» Records for the exercise
▼

-- ==== Sys2Proof/Machine/Launch.lean ====
section
/-!
DEFINITION. Commands: their layout and checks (R328 to R330, R346), fetch (R321, R327), dispatch (R327), the program package
(R331, R332), LAUNCH (R329, R333, R334, R266) and what follows completion (R339).
-/
namespace Sys2Proof.Machine

/-! ## Layout (Tables 13-3, 13-4; R330) -/

/-- A field of `n` bytes at byte `o`. -/
def fieldAt (bs : List Byte) (o n : Nat) : Nat := leNat ((bs.drop o).take n)

/-- R330: the FA2 bytes that a 64-byte FA1 command translates to. -/
def fa1Bytes (bs : List Byte) : List Byte :=
  bs.take 2 ++ natLe 6 0 ++ (bs.drop 4).take 8 ++ natLe 8 0 ++ (bs.drop 12).take 4 ++ natLe 20 0 ++ (bs.drop 16).take 48 ++ natLe 32 0

/-- Table 13-4. -/
def bodyOf (bs : List Byte) : LaunchBody :=
  let r := BitVec.ofNat 32 (fieldAt bs 0x34 4)
  { prog := BitVec.ofNat 32 (fieldAt bs 0x30 4), rx := r.extractLsb' 0 4, ry := r.extractLsb' 4 4, rwM1 := r.extractLsb' 8 4,
    rhM1 := r.extractLsb' 12 4, args := BitVec.ofNat 32 (fieldAt bs 0x38 4), alen := BitVec.ofNat 13 (fieldAt bs 0x3C 4),
    aofs := BitVec.ofNat 64 (fieldAt bs 0x40 8), inline := (List.range 14).map fun i => BitVec.ofNat 32 (fieldAt bs (0x48 + 4 * i) 4) }

/-- Table 13-3: a fetched command. -/
def cmdOf (bs : List Byte) (seq : W64) (now : W64) : Cmd :=
  let f := BitVec.ofNat 32 (fieldAt bs 0 4)
  { seq := seq, launch := if fld f 7 0 = 1 then some (bodyOf bs) else none, notice := bit f 8, irq := bit f 9, barrier := bit f 10,
    waitTl := bit f 11, sigTl := bit f 12, layer := f.extractLsb' 16 16, operator := BitVec.ofNat 16 (fieldAt bs 4 2),
    tag := BitVec.ofNat 32 (fieldAt bs 8 4), wait := BitVec.ofNat 32 (fieldAt bs 0xC 4), waitVal := BitVec.ofNat 64 (fieldAt bs 0x10 8),
    signal := BitVec.ofNat 32 (fieldAt bs 0x18 4), sigVal := BitVec.ofNat 64 (fieldAt bs 0x20 8), st := .fetched, slot := none,
    waitOk := false, waitErr := false, stage := 0, since := now, engs := 0, shapes := [] }

/-- R328, R330, R334, R346: the command's own fields, as its bytes stand in the ring. -/
def fieldsOk (fa1 : Bool) (raw bs : List Byte) (timeline : Bool) (g : PartCfg) : Bool :=
  let f := BitVec.ofNat 32 (fieldAt bs 0 4)
  let b := bodyOf bs
  let r := fieldAt bs 0x34 4
  decide (fld f 7 0 ≤ 1) && decide (fld f 15 13 = 0)
    && (if fa1 then decide (fld f 12 11 = 0) && decide (fieldAt raw 2 2 = 0) else timeline || decide (fld f 12 11 = 0))
    && decide (fieldAt bs 6 2 = 0) && decide (fieldAt bs 0x1C 4 = 0) && decide (fieldAt bs 0x28 8 = 0)
    && (if fld f 7 0 = 0 then (bs.drop 0x30).all (· == 0)
      else decide (r < 65536) && decide (fieldAt bs 0x3C 4 ≤ 4040) && decide (fieldAt bs 0x3C 4 % 4 = 0)
        && decide (b.rx.toNat + b.rwM1.toNat < g.width.toNat) && decide (b.ry.toNat + b.rhM1.toNat < g.height.toNat))

/-- R321: status of a handle that does not resolve. -/
def HErr.status : HErr → Byte
  | .bad => 6
  | .stale => 5

/-- R321, R335, R337: the fence a command waits on: none where it may; else the status. -/
def State.waitRefused (s : State) (p : PartId) (c : CtxId) (m : Cmd) : Option Byte :=
  if m.wait = 0 then none
  else if m.waitTl then match s.objResolve p c m.wait [3] (some m.seq) with
    | .error e => some e.status
    | .ok o => if o.remote then some 6 else none
  else match s.evtResolve p m.wait with
    | .error e => some e.status
    | .ok _ => none

/-- R321, R335: the fence a command signals. -/
def State.sigRefused (s : State) (p : PartId) (c : CtxId) (m : Cmd) : Option Byte :=
  if m.signal = 0 then none
  else if m.sigTl then match s.objResolve p c m.signal [3] (some m.seq) with
    | .error e => some e.status
    | .ok _ => none
  else match s.evtResolve p m.signal with
    | .error e => some e.status
    | .ok e => if e.owner = some c then none else some 6

/-- R321: the handles of a LAUNCH. -/
def State.launchRefused (s : State) (p : PartId) (c : CtxId) (m : Cmd) : Option Byte :=
  match m.launch with
  | none => none
  | some b =>
    match s.objResolve p c b.prog [2] (some m.seq) with
    | .error e => some e.status
    | .ok _ =>
      if b.args = 0 then none else
      match s.objResolve p c b.args [0, 1] (some m.seq) with
      | .error e => some e.status
      | .ok _ => none

/-- R321, R346: the status that fetching a command gives; none where it may dispatch. -/
def State.fetchStatus (s : State) (p : PartId) (g : PartCfg) (x : Ctx) (c : CtxId) (raw bs : List Byte) (m : Cmd) : Option Byte :=
  if !fieldsOk x.fa1 raw bs g.fence g then some 4
  else (s.waitRefused p c m).orElse fun _ => (s.sigRefused p c m).orElse fun _ => s.launchRefused p c m

/-! ## Fetch -/

/-- R339, R345: a command that completes before it is listed; a rejected one always returns a COMPLETION record. -/
def State.finishCmd (s : State) (p : PartId) (q : QueueId) (m : Cmd) (st : Byte) (always : Bool) : State :=
  let Q := s.queueAt p q
  let s := s.setQueue p q { Q with cmds := Q.cmds ++ (m.after (some st)).toList }
  if m.notice ∨ always then s.notice p Q.ctx (s.cmdNotice p 1 q Q.ctx m st) else s

/-- R339: a signal that the command may not make is not applied. -/
def State.lawfulSignal (s : State) (p : PartId) (g : PartCfg) (x : Ctx) (c : CtxId) (m : Cmd) : Cmd :=
  if (m.sigTl ∧ (!g.fence ∨ x.fa1)) ∨ (s.sigRefused p c m).isSome then { m with signal := 0 } else m

/-- R327: the queue advances past one entry. -/
def Queue.advance (q : Queue) : Queue :=
  { q with head := BitVec.ofNat 16 ((q.head.toNat + 1) % 2 ^ q.qlog2.toNat),
           subs := match q.subs with | [] => [] | (n, v) :: l => if n ≤ 1 then l else (n - 1, v) :: l }

/-- R326: bytes of a ring entry. -/
def Ctx.cmdBytes (x : Ctx) : Nat := if x.fa1 then 64 else 128

/-- R327, R460: may the headgate fetch for the queue now? -/
def State.mayFetch (s : State) (p : PartId) (Q : Queue) : Bool :=
  match (s.ctxAt p Q.ctx).st with
  | .active => !Q.stopped && decide ((Q.cmds.filter fun m => !m.isDone).length < 32) && !s.partStopped p && !(s.partAt p).resetting
  | _ => !s.partStopped p

/-- COMMAND_FETCH: the entry that `r` brings. Entries of a lost context complete with CONTEXT_LOST, and those of a dying one go to the
kill of R325; a read that fails loses the context, and no more is known of the entry. (log 88, DEDUCED) -/
def State.fetchCmd (s : State) (p : PartId) (q : QueueId) (r : HostResp) : State :=
  let Q := s.queueAt p q
  let c := Q.ctx
  let x := s.ctxAt p c
  match Q.subs, s.pcfg p with
  | (_, seq) :: _, some g =>
    if !Q.isOpen ∨ !s.mayFetch p Q then s else
    let s := s.setQueue p q Q.advance
    match r with
    | .error =>
      match x.st with
      | .active => s.loseCtx p c 0x53 .none 0 0 0
      | _ => s.killSteps p c
    | .data l =>
      let raw := (l ++ List.replicate 128 0).take x.cmdBytes
      let bs := if x.fa1 then fa1Bytes raw else raw
      let m := cmdOf bs seq s.time
      match x.st with
      | .active =>
        match s.fetchStatus p g x c raw bs m with
        | none => (s.setQueue p q { s.queueAt p q with cmds := (s.queueAt p q).cmds ++ [m] }).takeWaits p
        | some st => s.finishCmd p q (s.lawfulSignal p g x c m) st true
      | .lost => s.finishCmd p q (s.lawfulSignal p g x c m) 3 false
      | _ => (s.setQueue p q { s.queueAt p q with cmds := (s.queueAt p q).cmds ++ [s.lawfulSignal p g x c m] }).killSteps p c
  | _, _ => s

/-! ## Dispatch (R327, R342) -/

/-- R333: a LAUNCH that is being staged on a tile holds it. -/
def State.stagingOn (s : State) (p : PartId) (c : ColId) : Bool :=
  (s.queuesOf p).any fun e => e.2.cmds.any fun m => decide (m.st = .staging) && m.launch.any fun b => (s.launchCols p b).contains c

/-- R327, R212: the rectangle of a LAUNCH is free: its engines are IDLE, nothing of it is in QUARANTINE or being staged. (log 67, DEDUCED) -/
def State.rectFree (s : State) (p : PartId) (b : LaunchBody) : Bool :=
  (s.launchCols p b).all fun c => !s.stagingOn p c && (tilesOfCol c).all fun t =>
    (s.tileAt t).quar.isNone && engines.all fun e => decide ((s.engAt t e).st = .idle)

/-- R329: staging slots. -/
def State.freeStage (s : State) (p : PartId) : Option Nat := firstBelow 256 fun i => !(s.partAt p).stages.contains (BitVec.ofNat 8 i)

/-- R327: every command before the next one has completed. -/
def Queue.barrierOk (q : Queue) : Bool := (q.cmds.takeWhile fun m => !m.isFetched).all (·.isDone)

/-- R327, R339, R342: the queue's next command can leave it, but for a LAUNCH's rectangle and staging slot. -/
def State.headReady (s : State) (p : PartId) (Q : Queue) (m : Cmd) : Bool :=
  let x := s.ctxAt p Q.ctx
  Q.isOpen && !Q.stopped && decide (x.st = .active) && !x.noticeWait && !s.partStopped p && !(s.partAt p).resetting
    && (decide (m.wait = 0) || m.waitOk) && (!m.barrier || Q.barrierOk)

/-- R329, Table 13-8: the queue's next command is a LAUNCH that could leave it but for a staging slot. -/
def State.stageWait (s : State) (p : PartId) (Q : Queue) : Bool :=
  (Q.next.any fun m => s.headReady p Q m && !m.waitErr && m.launch.isSome) && (s.freeStage p).isNone

/-- R327: the queue's next command dispatches, or completes with FENCE_ERROR. -/
def State.dispatchable (s : State) (p : PartId) (Q : Queue) : Bool :=
  match Q.next with
  | none => false
  | some m => s.headReady p Q m && (m.waitErr || match m.launch with
      | none => true
      | some b => s.rectFree p b && (s.freeStage p).isSome)

/-- R327: place of a queue in the order: higher priority first, then round-robin from the queue last served. -/
def State.rank (s : State) (p : PartId) (q : QueueId) (Q : Queue) : Nat :=
  let last := ((s.partAt p).rr.find? fun x => decide (x.1 = Q.prio)).map fun x => x.2.toNat
  (3 - Q.prio.toNat) * 1024 + (q.toNat + 1023 - last.getD 1023) % 1024

/-- R327: it is the queue's turn. -/
def State.turn (s : State) (p : PartId) (q : QueueId) : Bool :=
  let Q := s.queueAt p q
  s.dispatchable p Q && (s.queuesOf p).all fun e => !s.dispatchable p e.2 || decide (s.rank p q Q ≤ s.rank p e.1 e.2)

▲

» Task to carry out
Look above for the line holding "13-4; R330) -/" and the line holding "waitTl := bit". Retype both, and every line between them, word for word and nothing else.

» Solved exercise
/-! ## Layout (Tables 13-3, 13-4; R330) -/

/-- A field of `n` bytes at byte `o`. -/
def fieldAt (bs : List Byte) (o n : Nat) : Nat := leNat ((bs.drop o).take n)

/-- R330: the FA2 bytes that a 64-byte FA1 command translates to. -/
def fa1Bytes (bs : List Byte) : List Byte :=
  bs.take 2 ++ natLe 6 0 ++ (bs.drop 4).take 8 ++ natLe 8 0 ++ (bs.drop 12).take 4 ++ natLe 20 0 ++ (bs.drop 16).take 48 ++ natLe 32 0

/-- Table 13-4. -/
def bodyOf (bs : List Byte) : LaunchBody :=
  let r := BitVec.ofNat 32 (fieldAt bs 0x34 4)
  { prog := BitVec.ofNat 32 (fieldAt bs 0x30 4), rx := r.extractLsb' 0 4, ry := r.extractLsb' 4 4, rwM1 := r.extractLsb' 8 4,
    rhM1 := r.extractLsb' 12 4, args := BitVec.ofNat 32 (fieldAt bs 0x38 4), alen := BitVec.ofNat 13 (fieldAt bs 0x3C 4),
    aofs := BitVec.ofNat 64 (fieldAt bs 0x40 8), inline := (List.range 14).map fun i => BitVec.ofNat 32 (fieldAt bs (0x48 + 4 * i) 4) }

/-- Table 13-3: a fetched command. -/
def cmdOf (bs : List Byte) (seq : W64) (now : W64) : Cmd :=
  let f := BitVec.ofNat 32 (fieldAt bs 0 4)
  { seq := seq, launch := if fld f 7 0 = 1 then some (bodyOf bs) else none, notice := bit f 8, irq := bit f 9, barrier := bit f 10,
    waitTl := bit f 11, sigTl := bit f 12, layer := f.extractLsb' 16 16, operator := BitVec.ofNat 16 (fieldAt bs 4 2),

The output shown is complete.